-- ==== Sys2Proof/Syntax.lean ====
section
/-! DEFINITION. The instructions: the 38 commands of 30_encoding.md R83, one constructor per row of spec/opcode_table.json. A
command word has no operand field (R80, R85, R86), so no constructor has an argument. -/

namespace Sys2Proof

/-- A command of the block. -/
inductive Instr where
  /-- CRC32, CMD = 0x00000000: CRC32 of IBUF[0 ..< ILEN] (40_checksum_engine.md R105). -/
  | crc32
  /-- INET, CMD = 0x00000001: Internet checksum of IBUF[0 ..< ILEN] (40_checksum_engine.md R106). -/
  | inet
  /-- INETPH, CMD = 0x00000002: Internet checksum with pseudo-header (40_checksum_engine.md R107). -/
  | inetph
  /-- ETH.ENC, CMD = 0x00000010: Ethernet II encode (41_ethernet.md R123). -/
  | ethEnc
  /-- ETH.DEC, CMD = 0x00000011: Ethernet II decode (41_ethernet.md R124). -/
  | ethDec
  /-- ETH.CHK, CMD = 0x00000013: Ethernet CRC check (validate_crc) (41_ethernet.md R125). -/
  | ethChk
  /-- ARP.ENC, CMD = 0x00000020: ARP encode (42_arp_ndp.md R141). -/
  | arpEnc
  /-- ARP.DEC, CMD = 0x00000021: ARP decode (42_arp_ndp.md R142). -/
  | arpDec
  /-- ARP.VAL, CMD = 0x00000022: ARP validity (42_arp_ndp.md R143). -/
  | arpVal
  /-- NDP.ENC, CMD = 0x00000030: NDP encode (42_arp_ndp.md R145). -/
  | ndpEnc
  /-- NDP.DEC, CMD = 0x00000031: NDP decode (42_arp_ndp.md R146). -/
  | ndpDec
  /-- NDP.VAL, CMD = 0x00000032: NDP validity (42_arp_ndp.md R147). -/
  | ndpVal
  /-- ICMP.ENC, CMD = 0x00000040: ICMP encode (43_icmp_ipv4_ipv6.md R161). -/
  | icmpEnc
  /-- ICMP.DEC, CMD = 0x00000041: ICMP decode (43_icmp_ipv4_ipv6.md R162). -/
  | icmpDec
  /-- ICMP.VAL, CMD = 0x00000042: ICMP validity (43_icmp_ipv4_ipv6.md R163). -/
  | icmpVal
  /-- ICMP.CHK, CMD = 0x00000043: ICMP checksum check (43_icmp_ipv4_ipv6.md R164). -/
  | icmpChk
  /-- IP4.ENC, CMD = 0x00000050: IPv4 encode (43_icmp_ipv4_ipv6.md R168). -/
  | ip4Enc
  /-- IP4.DEC, CMD = 0x00000051: IPv4 decode (43_icmp_ipv4_ipv6.md R169). -/
  | ip4Dec
  /-- IP4.VAL, CMD = 0x00000052: IPv4 validity (43_icmp_ipv4_ipv6.md R170). -/
  | ip4Val
  /-- IP4.CHK, CMD = 0x00000053: IPv4 header checksum check (43_icmp_ipv4_ipv6.md R171). -/
  | ip4Chk
  /-- IP6.ENC, CMD = 0x00000060: IPv6 encode (43_icmp_ipv4_ipv6.md R173). -/
  | ip6Enc
  /-- IP6.DEC, CMD = 0x00000061: IPv6 decode (43_icmp_ipv4_ipv6.md R174). -/
  | ip6Dec
  /-- IP6.VAL, CMD = 0x00000062: IPv6 validity (43_icmp_ipv4_ipv6.md R175). -/
  | ip6Val
  /-- TCP.ENC, CMD = 0x00000070: TCP encode (44_tcp_udp.md R192). -/
  | tcpEnc
  /-- TCP.DEC, CMD = 0x00000071: TCP decode (44_tcp_udp.md R193). -/
  | tcpDec
  /-- TCP.VAL, CMD = 0x00000072: TCP validity (44_tcp_udp.md R194). -/
  | tcpVal
  /-- TCP.CHK, CMD = 0x00000073: TCP checksum check (44_tcp_udp.md R195). -/
  | tcpChk
  /-- UDP.ENC, CMD = 0x00000080: UDP encode (44_tcp_udp.md R197). -/
  | udpEnc
  /-- UDP.DEC, CMD = 0x00000081: UDP decode (44_tcp_udp.md R198). -/
  | udpDec
  /-- UDP.VAL, CMD = 0x00000082: UDP validity (44_tcp_udp.md R199). -/
  | udpVal
  /-- UDP.CHK, CMD = 0x00000083: UDP checksum check (44_tcp_udp.md R200). -/
  | udpChk
  /-- TLS.ENC, CMD = 0x00000090: TLS record header encode (45_tls_dns.md R211). -/
  | tlsEnc
  /-- TLS.DEC, CMD = 0x00000091: TLS record header decode (45_tls_dns.md R212). -/
  | tlsDec
  /-- TLS.VAL, CMD = 0x00000092: TLS record validity (45_tls_dns.md R213). -/
  | tlsVal
  /-- DNS.ENC, CMD = 0x000000A0: DNS header encode (45_tls_dns.md R215). -/
  | dnsEnc
  /-- DNS.DEC, CMD = 0x000000A1: DNS header decode (45_tls_dns.md R216). -/
  | dnsDec
  /-- DNS.VAL, CMD = 0x000000A2: DNS validity (45_tls_dns.md R217). -/
  | dnsVal
  /-- XFER, CMD = 0x000000F0: copy OBUF[0 ..< OLEN] to IBUF, ILEN <- OLEN (46_control.md R230). -/
  | xfer
deriving DecidableEq, Repr

end Sys2Proof
end

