/-- R51, R52, R54: what an aligned 32-bit read of each register and reserved offset returns, buffer indices at or above BUF_BYTES
among them, and what an 8-bit read of a reserved offset returns. That R54 covers the 8-bit read of an offset that R51 reserves
outside the buffer windows is read from its words (log 11). -/
def Obligations.RegisterReadsFollowTheAddressMap : Prop :=
  ∀ (s : State) (off : Nat) (rest : List Turn), s.hazardOpen = false →
    (s.agenda = .access off .word .read :: rest →
      (off = 0x00 → step s = .next { s with readData := s.cmd, agenda := rest }) ∧
      (off = 0x04 → ∃ t, step s = .next t ∧ t = { s with readData := t.readData, agenda := rest } ∧
        t.readData.getLsbD 0 = s.busy ∧ t.readData.getLsbD 1 = s.done ∧ t.readData.extractLsb' 4 4 = codeBits s.err ∧
        t.readData.extractLsb' 2 2 = 0 ∧ t.readData.extractLsb' 8 24 = 0) ∧
      (off = 0x08 → step s = .next { s with readData := if s.result then 1 else 0, agenda := rest }) ∧
      (off = 0x0C → step s = .next { s with readData := s.csum, agenda := rest }) ∧
      (off = 0x10 → step s = .next { s with readData := s.ilen.setWidth 32, agenda := rest }) ∧
      (off = 0x14 → step s = .next { s with readData := s.olen.setWidth 32, agenda := rest }) ∧
      (off = 0x18 → step s = .next { s with readData := s.bufsz, agenda := rest }) ∧
      (∀ k : Fin 16, off = 0x40 + 4 * k.val → step s = .next { s with readData := s.freg k, agenda := rest }) ∧
      (off % 4 = 0 → ReservedOffset s off → step s = .next { s with readData := 0, agenda := rest })) ∧
    (s.agenda = .access off .byte .read :: rest → ReservedOffset s off →
      step s = .next { s with readData := 0, agenda := rest })

/-- R30, R33, R54, R55: ILEN keeps 16 bits, a field register takes the word and leaves the others, and the read-only registers,
the reserved offsets and OBUF ignore the write, the last two an 8-bit write too (at an offset that R51 reserves outside the buffer
windows: log 11). -/
def Obligations.RegisterWritesFollowTheAddressMap : Prop :=
  (∀ (s : State) (off : Nat) (v : Word) (rest : List Turn), s.hazardOpen = false →
    s.agenda = .access off .byte (.write v) :: rest →
    (0x20000 ≤ off ∧ off < 0x30000) ∨ ReservedOffset s off → step s = .next { s with agenda := rest }) ∧
  ∀ (s : State) (off : Nat) (v : Word) (rest : List Turn), s.hazardOpen = false →
    s.agenda = .access off .word (.write v) :: rest →
    (off = 0x10 → step s = .next { s with ilen := v.setWidth 16, agenda := rest }) ∧
    (∀ k : Fin 16, off = 0x40 + 4 * k.val → ∃ t, step s = .next t ∧ t = { s with f := t.f, agenda := rest } ∧
      ∀ j, t.freg j = if j = k then v else s.freg j) ∧
    (off % 4 = 0 → off ∈ [0x4, 0x8, 0xC, 0x14, 0x18] ∨ (0x20000 ≤ off ∧ off < 0x30000) ∨ ReservedOffset s off →
      step s = .next { s with agenda := rest })

/-- R53: an aligned 32-bit write of the IBUF window writes four bytes in lane order, an 8-bit write one byte, bytes at or above
BUF_BYTES excepted (R54); a read of written bytes gives them back in the same lanes. In an aligned 32-bit read, one across
BUF_BYTES included, each lane with a written byte holds it and each lane at or above BUF_BYTES holds 0. -/
def Obligations.BufferAccessesUseTheLaneOrder : Prop :=
  ∀ (s : State) (i : Nat) (rest : List Turn), s.hazardOpen = false → i < 0x10000 →
    (∀ v, i % 4 = 0 → s.agenda = .access (0x10000 + i) .word (.write v) :: rest →
      ∃ t, step s = .next t ∧ t = { s with ibuf := t.ibuf, agenda := rest } ∧
        ∀ x, t.ibuf.read x =
          if i ≤ x ∧ x < i + 4 ∧ x < s.bufBytes then some (v.extractLsb' (8 * (x - i)) 8) else s.ibuf.read x) ∧
    (∀ v, s.agenda = .access (0x10000 + i) .byte (.write v) :: rest →
      ∃ t, step s = .next t ∧ t = { s with ibuf := t.ibuf, agenda := rest } ∧
        ∀ x, t.ibuf.read x = if x = i ∧ i < s.bufBytes then some (v.setWidth 8) else s.ibuf.read x) ∧
    (∀ b0 b1 b2 b3 : Byte, i % 4 = 0 → i + 3 < s.bufBytes →
      (s.agenda = .access (0x10000 + i) .word .read :: rest → s.ibuf.read i = some b0 → s.ibuf.read (i + 1) = some b1 →
        s.ibuf.read (i + 2) = some b2 → s.ibuf.read (i + 3) = some b3 →
        step s = .next { s with readData := b3 ++ b2 ++ b1 ++ b0, agenda := rest }) ∧
      (s.agenda = .access (0x20000 + i) .word .read :: rest → s.obuf.read i = some b0 → s.obuf.read (i + 1) = some b1 →
        s.obuf.read (i + 2) = some b2 → s.obuf.read (i + 3) = some b3 →
        step s = .next { s with readData := b3 ++ b2 ++ b1 ++ b0, agenda := rest })) ∧
    (∀ (base : Nat) (m : Memory), i % 4 = 0 → (base, m) ∈ [(0x10000, s.ibuf), (0x20000, s.obuf)] →
      s.agenda = .access (base + i) .word .read :: rest →
      ∃ t, step s = .next t ∧ t = { s with readData := t.readData, draws := t.draws, agenda := rest } ∧
        ∀ j, j < 4 →
          (s.bufBytes ≤ i + j → t.readData.extractLsb' (8 * j) 8 = 0) ∧
          (i + j < s.bufBytes → ∀ b, m.read (i + j) = some b → t.readData.extractLsb' (8 * j) 8 = b)) ∧
    (∀ b : Byte, i < s.bufBytes →
      (s.agenda = .access (0x10000 + i) .byte .read :: rest → s.ibuf.read i = some b →
        step s = .next { s with readData := b.setWidth 32, agenda := rest }) ∧
      (s.agenda = .access (0x20000 + i) .byte .read :: rest → s.obuf.read i = some b →
        step s = .next { s with readData := b.setWidth 32, agenda := rest }))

....................

*TASK INSTRUCTIONS:* Pick each line holding the word "ReservedOffset" out of the listing.

*FINISHED EXERCISE:*
      (off % 4 = 0 → ReservedOffset s off → step s = .next { s with readData := 0, agenda := rest })) ∧
    (s.agenda = .access off .byte .read :: rest → ReservedOffset s off →
    (0x20000 ≤ off ∧ off < 0x30000) ∨ ReservedOffset s off → step s = .next { s with agenda := rest }) ∧
    (off % 4 = 0 → off ∈ [0x4, 0x8, 0xC, 0x14, 0x18] ∨ (0x20000 ≤ off ∧ off < 0x30000) ∨ ReservedOffset s off →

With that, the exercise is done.